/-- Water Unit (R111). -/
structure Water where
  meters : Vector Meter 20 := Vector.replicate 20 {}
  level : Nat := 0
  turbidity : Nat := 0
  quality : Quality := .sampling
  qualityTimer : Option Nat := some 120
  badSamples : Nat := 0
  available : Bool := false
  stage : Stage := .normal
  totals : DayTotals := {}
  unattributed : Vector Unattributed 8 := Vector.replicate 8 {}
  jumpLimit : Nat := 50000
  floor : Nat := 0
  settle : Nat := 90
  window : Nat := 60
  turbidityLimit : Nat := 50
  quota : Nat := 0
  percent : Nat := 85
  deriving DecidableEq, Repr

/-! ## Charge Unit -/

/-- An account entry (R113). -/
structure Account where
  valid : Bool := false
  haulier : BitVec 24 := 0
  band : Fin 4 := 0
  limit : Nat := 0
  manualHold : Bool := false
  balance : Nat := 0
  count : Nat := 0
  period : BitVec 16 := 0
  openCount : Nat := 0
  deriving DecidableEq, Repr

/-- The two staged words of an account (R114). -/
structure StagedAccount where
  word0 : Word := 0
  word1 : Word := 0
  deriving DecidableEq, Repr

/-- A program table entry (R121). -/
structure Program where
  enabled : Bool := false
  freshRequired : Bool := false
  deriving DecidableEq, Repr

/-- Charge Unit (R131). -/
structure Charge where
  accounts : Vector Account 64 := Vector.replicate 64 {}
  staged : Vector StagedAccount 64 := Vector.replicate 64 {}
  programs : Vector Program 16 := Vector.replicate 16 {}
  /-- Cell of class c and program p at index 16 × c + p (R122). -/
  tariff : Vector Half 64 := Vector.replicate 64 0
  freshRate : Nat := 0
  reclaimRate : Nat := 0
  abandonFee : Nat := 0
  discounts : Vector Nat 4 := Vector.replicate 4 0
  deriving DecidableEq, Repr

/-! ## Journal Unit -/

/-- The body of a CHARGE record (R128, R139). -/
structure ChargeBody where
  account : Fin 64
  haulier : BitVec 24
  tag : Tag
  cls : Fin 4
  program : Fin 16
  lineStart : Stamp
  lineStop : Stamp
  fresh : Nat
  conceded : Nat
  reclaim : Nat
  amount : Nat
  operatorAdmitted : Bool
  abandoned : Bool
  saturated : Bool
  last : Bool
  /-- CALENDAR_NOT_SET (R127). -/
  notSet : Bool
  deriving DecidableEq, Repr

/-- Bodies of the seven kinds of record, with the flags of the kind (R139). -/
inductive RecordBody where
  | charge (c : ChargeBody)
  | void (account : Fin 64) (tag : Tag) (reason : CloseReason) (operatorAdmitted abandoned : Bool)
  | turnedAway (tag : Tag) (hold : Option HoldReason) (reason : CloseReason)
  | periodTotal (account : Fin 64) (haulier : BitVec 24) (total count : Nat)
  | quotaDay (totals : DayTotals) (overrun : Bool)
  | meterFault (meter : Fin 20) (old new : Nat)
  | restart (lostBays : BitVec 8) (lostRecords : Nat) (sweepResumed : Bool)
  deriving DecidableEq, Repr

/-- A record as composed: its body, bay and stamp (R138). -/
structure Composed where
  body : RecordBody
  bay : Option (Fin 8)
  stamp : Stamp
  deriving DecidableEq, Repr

================================

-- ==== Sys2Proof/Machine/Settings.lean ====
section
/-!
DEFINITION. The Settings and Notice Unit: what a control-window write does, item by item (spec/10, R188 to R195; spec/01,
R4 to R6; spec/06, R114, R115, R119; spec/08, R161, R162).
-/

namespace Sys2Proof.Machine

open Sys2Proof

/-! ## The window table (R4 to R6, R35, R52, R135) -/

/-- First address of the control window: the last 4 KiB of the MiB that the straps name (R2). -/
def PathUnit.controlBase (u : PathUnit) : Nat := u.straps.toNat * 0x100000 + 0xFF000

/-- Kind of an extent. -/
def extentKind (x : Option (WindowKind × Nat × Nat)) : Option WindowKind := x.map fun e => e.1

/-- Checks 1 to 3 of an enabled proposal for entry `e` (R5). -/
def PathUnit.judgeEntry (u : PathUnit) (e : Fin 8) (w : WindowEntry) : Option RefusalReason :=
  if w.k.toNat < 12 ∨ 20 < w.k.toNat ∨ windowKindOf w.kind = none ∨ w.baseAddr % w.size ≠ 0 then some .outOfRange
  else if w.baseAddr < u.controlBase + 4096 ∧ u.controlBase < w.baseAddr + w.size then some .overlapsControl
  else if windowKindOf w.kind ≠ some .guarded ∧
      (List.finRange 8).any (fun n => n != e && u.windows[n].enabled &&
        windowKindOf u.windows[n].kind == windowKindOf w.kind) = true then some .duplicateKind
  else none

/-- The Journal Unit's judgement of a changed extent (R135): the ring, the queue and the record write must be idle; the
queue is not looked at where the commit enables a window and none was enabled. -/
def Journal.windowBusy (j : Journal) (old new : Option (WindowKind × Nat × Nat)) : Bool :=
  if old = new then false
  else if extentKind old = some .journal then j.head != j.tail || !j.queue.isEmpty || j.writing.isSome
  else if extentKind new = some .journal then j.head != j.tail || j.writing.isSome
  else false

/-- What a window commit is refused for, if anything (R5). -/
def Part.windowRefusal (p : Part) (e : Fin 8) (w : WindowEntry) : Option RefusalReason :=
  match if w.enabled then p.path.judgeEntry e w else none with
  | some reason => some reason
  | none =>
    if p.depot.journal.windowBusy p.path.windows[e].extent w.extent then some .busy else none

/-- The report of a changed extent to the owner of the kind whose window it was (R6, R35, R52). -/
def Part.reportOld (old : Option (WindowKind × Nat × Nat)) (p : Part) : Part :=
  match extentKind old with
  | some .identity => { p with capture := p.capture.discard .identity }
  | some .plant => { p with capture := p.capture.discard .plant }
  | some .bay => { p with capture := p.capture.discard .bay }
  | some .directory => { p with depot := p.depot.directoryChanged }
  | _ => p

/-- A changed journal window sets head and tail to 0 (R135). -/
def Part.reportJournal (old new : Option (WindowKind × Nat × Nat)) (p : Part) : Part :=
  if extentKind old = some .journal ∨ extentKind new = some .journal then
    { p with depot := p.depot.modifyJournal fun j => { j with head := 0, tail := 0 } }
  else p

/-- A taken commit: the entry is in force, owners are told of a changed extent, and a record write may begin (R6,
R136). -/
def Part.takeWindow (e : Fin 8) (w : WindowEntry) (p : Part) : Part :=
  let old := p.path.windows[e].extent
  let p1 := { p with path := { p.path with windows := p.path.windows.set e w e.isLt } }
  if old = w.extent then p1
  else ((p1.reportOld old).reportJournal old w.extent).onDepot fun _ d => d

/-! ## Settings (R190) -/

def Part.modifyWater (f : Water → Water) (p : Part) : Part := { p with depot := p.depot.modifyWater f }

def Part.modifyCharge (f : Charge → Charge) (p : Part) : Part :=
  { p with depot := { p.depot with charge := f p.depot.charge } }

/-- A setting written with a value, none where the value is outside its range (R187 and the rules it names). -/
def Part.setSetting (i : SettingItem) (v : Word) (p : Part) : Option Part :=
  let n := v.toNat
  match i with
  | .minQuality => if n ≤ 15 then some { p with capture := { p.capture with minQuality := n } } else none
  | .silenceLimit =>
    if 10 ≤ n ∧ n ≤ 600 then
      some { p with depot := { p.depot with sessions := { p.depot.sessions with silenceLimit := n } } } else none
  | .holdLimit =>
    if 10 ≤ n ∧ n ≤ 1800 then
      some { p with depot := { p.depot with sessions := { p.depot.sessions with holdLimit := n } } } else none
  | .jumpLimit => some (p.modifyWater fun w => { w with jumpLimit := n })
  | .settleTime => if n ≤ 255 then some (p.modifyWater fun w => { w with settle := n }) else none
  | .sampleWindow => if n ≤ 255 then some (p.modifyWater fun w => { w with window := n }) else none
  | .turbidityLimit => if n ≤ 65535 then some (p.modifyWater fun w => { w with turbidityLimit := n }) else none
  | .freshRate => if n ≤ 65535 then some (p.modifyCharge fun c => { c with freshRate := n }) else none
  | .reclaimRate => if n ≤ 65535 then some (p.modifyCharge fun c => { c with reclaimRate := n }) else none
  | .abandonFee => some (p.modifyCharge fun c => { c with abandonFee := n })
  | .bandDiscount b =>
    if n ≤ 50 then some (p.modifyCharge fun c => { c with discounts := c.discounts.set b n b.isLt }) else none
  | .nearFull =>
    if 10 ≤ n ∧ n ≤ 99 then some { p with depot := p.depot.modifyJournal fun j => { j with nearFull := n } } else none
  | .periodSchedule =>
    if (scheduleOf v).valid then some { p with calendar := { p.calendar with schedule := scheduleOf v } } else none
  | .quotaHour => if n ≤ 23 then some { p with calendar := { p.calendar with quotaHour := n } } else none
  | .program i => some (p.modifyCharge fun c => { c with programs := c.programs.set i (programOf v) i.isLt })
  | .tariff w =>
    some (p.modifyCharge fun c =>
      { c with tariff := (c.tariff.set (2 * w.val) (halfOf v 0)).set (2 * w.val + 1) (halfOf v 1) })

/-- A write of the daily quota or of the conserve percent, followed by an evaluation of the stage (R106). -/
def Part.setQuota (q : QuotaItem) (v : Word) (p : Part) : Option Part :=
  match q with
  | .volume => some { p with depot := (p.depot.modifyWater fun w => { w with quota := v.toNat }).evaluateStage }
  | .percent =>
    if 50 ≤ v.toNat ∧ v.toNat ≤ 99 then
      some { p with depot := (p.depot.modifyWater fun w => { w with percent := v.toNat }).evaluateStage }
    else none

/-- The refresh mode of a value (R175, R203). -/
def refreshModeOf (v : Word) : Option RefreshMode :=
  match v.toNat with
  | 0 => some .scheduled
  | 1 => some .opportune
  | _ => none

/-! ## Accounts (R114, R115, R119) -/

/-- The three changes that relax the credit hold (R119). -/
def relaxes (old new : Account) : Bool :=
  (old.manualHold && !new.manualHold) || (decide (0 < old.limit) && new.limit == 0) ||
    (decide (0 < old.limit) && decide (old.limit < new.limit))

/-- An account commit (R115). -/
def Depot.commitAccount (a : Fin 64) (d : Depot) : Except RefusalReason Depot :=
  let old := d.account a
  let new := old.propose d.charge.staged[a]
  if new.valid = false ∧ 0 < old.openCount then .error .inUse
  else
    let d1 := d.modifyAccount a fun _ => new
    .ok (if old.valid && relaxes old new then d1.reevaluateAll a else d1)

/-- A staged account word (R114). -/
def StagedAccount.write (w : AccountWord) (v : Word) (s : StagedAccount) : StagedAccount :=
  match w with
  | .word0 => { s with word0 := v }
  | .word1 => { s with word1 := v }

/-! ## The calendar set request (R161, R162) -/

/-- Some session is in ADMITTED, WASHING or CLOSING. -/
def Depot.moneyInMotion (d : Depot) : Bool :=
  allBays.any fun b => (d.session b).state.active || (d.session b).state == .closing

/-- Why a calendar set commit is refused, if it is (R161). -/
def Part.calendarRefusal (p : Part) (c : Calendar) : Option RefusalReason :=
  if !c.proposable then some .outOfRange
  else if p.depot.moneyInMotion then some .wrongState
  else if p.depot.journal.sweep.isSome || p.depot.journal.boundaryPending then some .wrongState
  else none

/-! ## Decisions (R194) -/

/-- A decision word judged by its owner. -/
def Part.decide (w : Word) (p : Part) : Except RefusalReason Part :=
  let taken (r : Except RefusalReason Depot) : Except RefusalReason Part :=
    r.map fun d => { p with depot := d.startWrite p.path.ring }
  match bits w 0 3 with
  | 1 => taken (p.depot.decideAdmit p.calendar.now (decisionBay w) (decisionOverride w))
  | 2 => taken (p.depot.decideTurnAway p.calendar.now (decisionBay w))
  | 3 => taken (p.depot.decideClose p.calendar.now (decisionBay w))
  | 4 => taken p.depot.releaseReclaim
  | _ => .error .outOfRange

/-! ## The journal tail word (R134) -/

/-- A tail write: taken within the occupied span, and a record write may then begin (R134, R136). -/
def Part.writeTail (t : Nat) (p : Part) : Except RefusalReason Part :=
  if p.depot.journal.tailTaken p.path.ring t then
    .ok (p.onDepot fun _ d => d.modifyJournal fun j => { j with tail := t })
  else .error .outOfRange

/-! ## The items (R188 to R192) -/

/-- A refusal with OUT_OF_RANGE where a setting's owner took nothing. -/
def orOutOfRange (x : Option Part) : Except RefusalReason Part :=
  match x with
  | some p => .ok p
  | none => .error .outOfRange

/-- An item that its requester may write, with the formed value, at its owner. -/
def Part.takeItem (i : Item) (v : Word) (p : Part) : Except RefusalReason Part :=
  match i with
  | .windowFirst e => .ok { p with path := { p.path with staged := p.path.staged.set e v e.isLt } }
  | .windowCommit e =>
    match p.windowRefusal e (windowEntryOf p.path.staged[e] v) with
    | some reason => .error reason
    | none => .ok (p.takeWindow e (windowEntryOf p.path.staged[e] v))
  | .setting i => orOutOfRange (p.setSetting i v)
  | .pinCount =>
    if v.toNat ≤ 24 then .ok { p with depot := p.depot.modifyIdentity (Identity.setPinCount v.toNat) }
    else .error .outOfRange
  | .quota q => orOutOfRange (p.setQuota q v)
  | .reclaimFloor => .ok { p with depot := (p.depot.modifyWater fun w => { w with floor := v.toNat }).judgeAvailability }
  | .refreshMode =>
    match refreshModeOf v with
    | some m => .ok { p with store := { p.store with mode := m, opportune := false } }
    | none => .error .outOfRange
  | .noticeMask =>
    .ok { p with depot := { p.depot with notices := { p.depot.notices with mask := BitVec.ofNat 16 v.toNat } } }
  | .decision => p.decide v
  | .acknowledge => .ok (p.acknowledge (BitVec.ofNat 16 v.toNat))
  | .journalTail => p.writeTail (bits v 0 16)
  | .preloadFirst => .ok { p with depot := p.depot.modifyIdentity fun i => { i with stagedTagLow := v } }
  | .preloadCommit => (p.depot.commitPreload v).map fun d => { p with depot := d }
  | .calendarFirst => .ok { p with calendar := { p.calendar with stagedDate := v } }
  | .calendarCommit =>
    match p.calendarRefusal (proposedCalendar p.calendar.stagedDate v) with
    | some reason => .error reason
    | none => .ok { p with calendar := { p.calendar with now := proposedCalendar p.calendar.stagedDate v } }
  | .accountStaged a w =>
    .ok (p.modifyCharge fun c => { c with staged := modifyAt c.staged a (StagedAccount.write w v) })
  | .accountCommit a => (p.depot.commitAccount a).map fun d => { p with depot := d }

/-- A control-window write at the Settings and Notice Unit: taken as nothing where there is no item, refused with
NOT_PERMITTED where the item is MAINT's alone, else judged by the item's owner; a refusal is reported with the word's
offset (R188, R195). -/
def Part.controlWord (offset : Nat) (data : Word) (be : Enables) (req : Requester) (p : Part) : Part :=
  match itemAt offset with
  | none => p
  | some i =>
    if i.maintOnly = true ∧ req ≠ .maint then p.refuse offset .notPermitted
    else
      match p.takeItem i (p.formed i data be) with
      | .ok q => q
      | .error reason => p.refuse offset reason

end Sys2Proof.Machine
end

================================

The expected answer is a copy of each line above containing "begin".

/-- A taken commit: the entry is in force, owners are told of a changed extent, and a record write may begin (R6,
/-- A tail write: taken within the occupied span, and a record write may then begin (R134, R136). -/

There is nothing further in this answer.